Your assignment:
Below are records; quote them exactly from the first line through the line that contains "c t x.tryWfe".

Source data:
============================================================
-- ==== Sys2Proof/Machine/Windlass.lean ====
section
/-! DEFINITION. The rows of the Windlass debug port and of group 0x0D (R462-R477): the line, its session, halting and stepping, breakpoints,
registers and memory, and Tosen over the port. -/
namespace Sys2Proof.Machine

/-! Halting, resuming and rights (R468-R473). -/

/-- A thread that goes on meets what its wait, block or stall then requires (R469). -/
def State.wlRetry (s : State) (c t : Nat) : State :=
  let x := s.thr c t
  match x.blocked with
  | some (.wfe _ _) => s.setThr c t x.tryWfe
  | some (.cbegin n _) => s.pumpSend n
  | some (.crecv n _) => s.pumpRecv n
  | some .fence => if x.stores = 0 then s.fenceDone c t else s
  | some (.commit _ _) => if x.stores = 0 then s.fenceDone c t else s
  | some (.load n d b) =>
    if x.loads.length < 8 then ((s.setThr c t { x with state := .ready, blocked := none }).cisternLoad c t n d b).stepTick c t else s
  | some (.post _ _ _) => s.retryHeld
  | some (.result _ _) => s.retryHeld
  | some (.await _) => s.setThr c t x.awaited
  | none => s

/-- A halted thread put back in the state the halt suspended; a thread of a stopped core stays stalled. (DEDUCED, unsafe: notes/assumptions/154.md) -/
def State.wlGo (s : State) (c t : Nat) : State :=
  let x := s.thr c t
  if x.state ≠ .halted then s
  else
    let s1 := s.setThr c t { x with state := if (s.core c).state = .running then x.under else .stalled, woke := false }
    { s1 with dbg.halted := tdel s1.dbg.halted (tkey c t) }

/-- A halted thread resumes (R469, R477). -/
def State.wlResume (s : State) (c t : Nat) : State :=
  if (s.thr c t).state ≠ .halted then s
  else
    let s1 := (s.wlGo c t).debugEvent c t 4
    if (s1.core c).state = .running then s1.wlRetry c t else s1

/-- Every thread halted through the port for which `p` holds resumes. -/
def State.wlResumeAll (s : State) (p : Nat → Bool) : State :=
  s.dbg.halted.foldl (fun s e => if p (e.1 / 8) then s.wlResume (e.1 / 8) (e.1 % 8) else s) s

/-- The Tosen session of the Windlass port ends (R420). -/
def State.wlTosenEnd (s : State) : State :=
  let s1 : State := { s with tosen.opens := s.tosen.opens.filter (fun x => x.1 != Path.windlass) }
  s1.endSessions (fun x => x.path == Path.windlass)

/-- DEBUG_EVENT causes 1 and 2 (R477): to every enabled domain. (DEDUCED, unsafe: notes/assumptions/157.md) -/
def State.debugAll (s : State) (cause : Nat) : State :=
  if !s.firmware then s else s.doms.foldl (fun s d => s.event [d] 0x0D10 d [d, 0, 0, cause, 1, s.ledgerNs]) s

/-- A Windlass session ends (R466). (DEDUCED, unsafe: notes/assumptions/153.md) -/
def State.wlEnd (s : State) : State :=
  if !s.dbg.connected then s
  else
    let s0 : State := { s with dbg.steps := [], dbg.stepWait := none }
    let s1 := (s0.wlResumeAll (fun _ => true)).wlTosenEnd
    { s1 with dbg.connected := false, dbg.agreed := 0, dbg.bps := [], dbg.queue := [], dbg.lost := 0 }.debugAll 2

/-- DBG_RIGHTS (R476): the rights open for each domain. -/
def State.dbgRights (s : State) : Nat :=
  ((List.range 16).flatMap (fun d => (List.range 4).map (fun r => if s.debugOpen d r then 2 ^ (4 * d + r) else 0))).sum

/-- DBG_STATUS (R476). -/
def State.dbgStatus (s : State) : Nat :=
  b2n s.dbg.connected + 2 * b2n (s.session? .windlass).isSome + 256 * s.dbg.agreed + 65536 * s.dbg.halted.length

/-- `GLB_ID` (R4). -/
def State.glbId (s : State) : Nat := 0x24600000 + s.fuse.orderCode * 256 + s.fuse.stepping

/-! Requests (R464-R467). -/

/-- A response that follows later (R470), in place of a class. -/
def wlLater : Nat := 256

/-- What a request answers: class, fields, state. -/
abbrev WlAns := Nat × List Nat × State

/-- A request of class 0x03 carries a reason the spec does not state (R464): a free value. (DESIGN CHOICE, unsafe: notes/assumptions/152.md) -/
def State.wlMalformed (s : State) : WlAns := (3, [1 + s.freeBits 16 % 6], s.used)

/-- A request that lacks a right (R468): the reason is a free value likewise. (DESIGN CHOICE, unsafe: notes/assumptions/152.md) -/
def State.wlNoRight (s : State) : WlAns := (4, [1 + s.freeBits 16 % 6], s.used)

/-- A Windlass request with a valid header (R463-R467): `types` tells whether Recovery serves it, `n` how many fields it takes.
(DEDUCED, unsafe: notes/assumptions/151.md) -/
def State.wlRun (s : State) (type seq : Nat) (crc : Bool) (f : List Nat) (inRec : Bool) (lenOk : Bool) (body : State → WlAns) : State :=
  if s.dbg.deaf then s
  else
    let s0 := match s.dbg.stepWait with
      | some (q, _) => { s with dbg.stepWait := none }.wlRespond 0x12 q 1 [5]
      | none => s
    let s1 := { s0 with dbg.heard := s0.elapsed }.dbgCount 0
    match (match s1.dbg.last with
      | some r => if r.seq = seq then some r else none
      | none => none) with
    | some r => s1.emit (.windlass (r.type + 0x80) r.seq r.cls r.fields)
    | none =>
      let done := fun (a : WlAns) => if a.1 = wlLater then a.2.2 else a.2.2.wlRespond type seq a.1 a.2.1
      if !crc && !f.isEmpty then done (s1.dbgCount 2).wlMalformed
      else if type ≠ 1 && !s1.dbg.connected then done (3, [2], s1)
      else if !s1.firmware && !inRec then done (2, [4], s1)
      else if !lenOk then done s1.wlMalformed
      else done (body s1)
============================================================
Task response:
-- ==== Sys2Proof/Machine/Windlass.lean ====
section
/-! DEFINITION. The rows of the Windlass debug port and of group 0x0D (R462-R477): the line, its session, halting and stepping, breakpoints,
registers and memory, and Tosen over the port. -/
namespace Sys2Proof.Machine

/-! Halting, resuming and rights (R468-R473). -/

/-- A thread that goes on meets what its wait, block or stall then requires (R469). -/
def State.wlRetry (s : State) (c t : Nat) : State :=
  let x := s.thr c t
  match x.blocked with
  | some (.wfe _ _) => s.setThr c t x.tryWfe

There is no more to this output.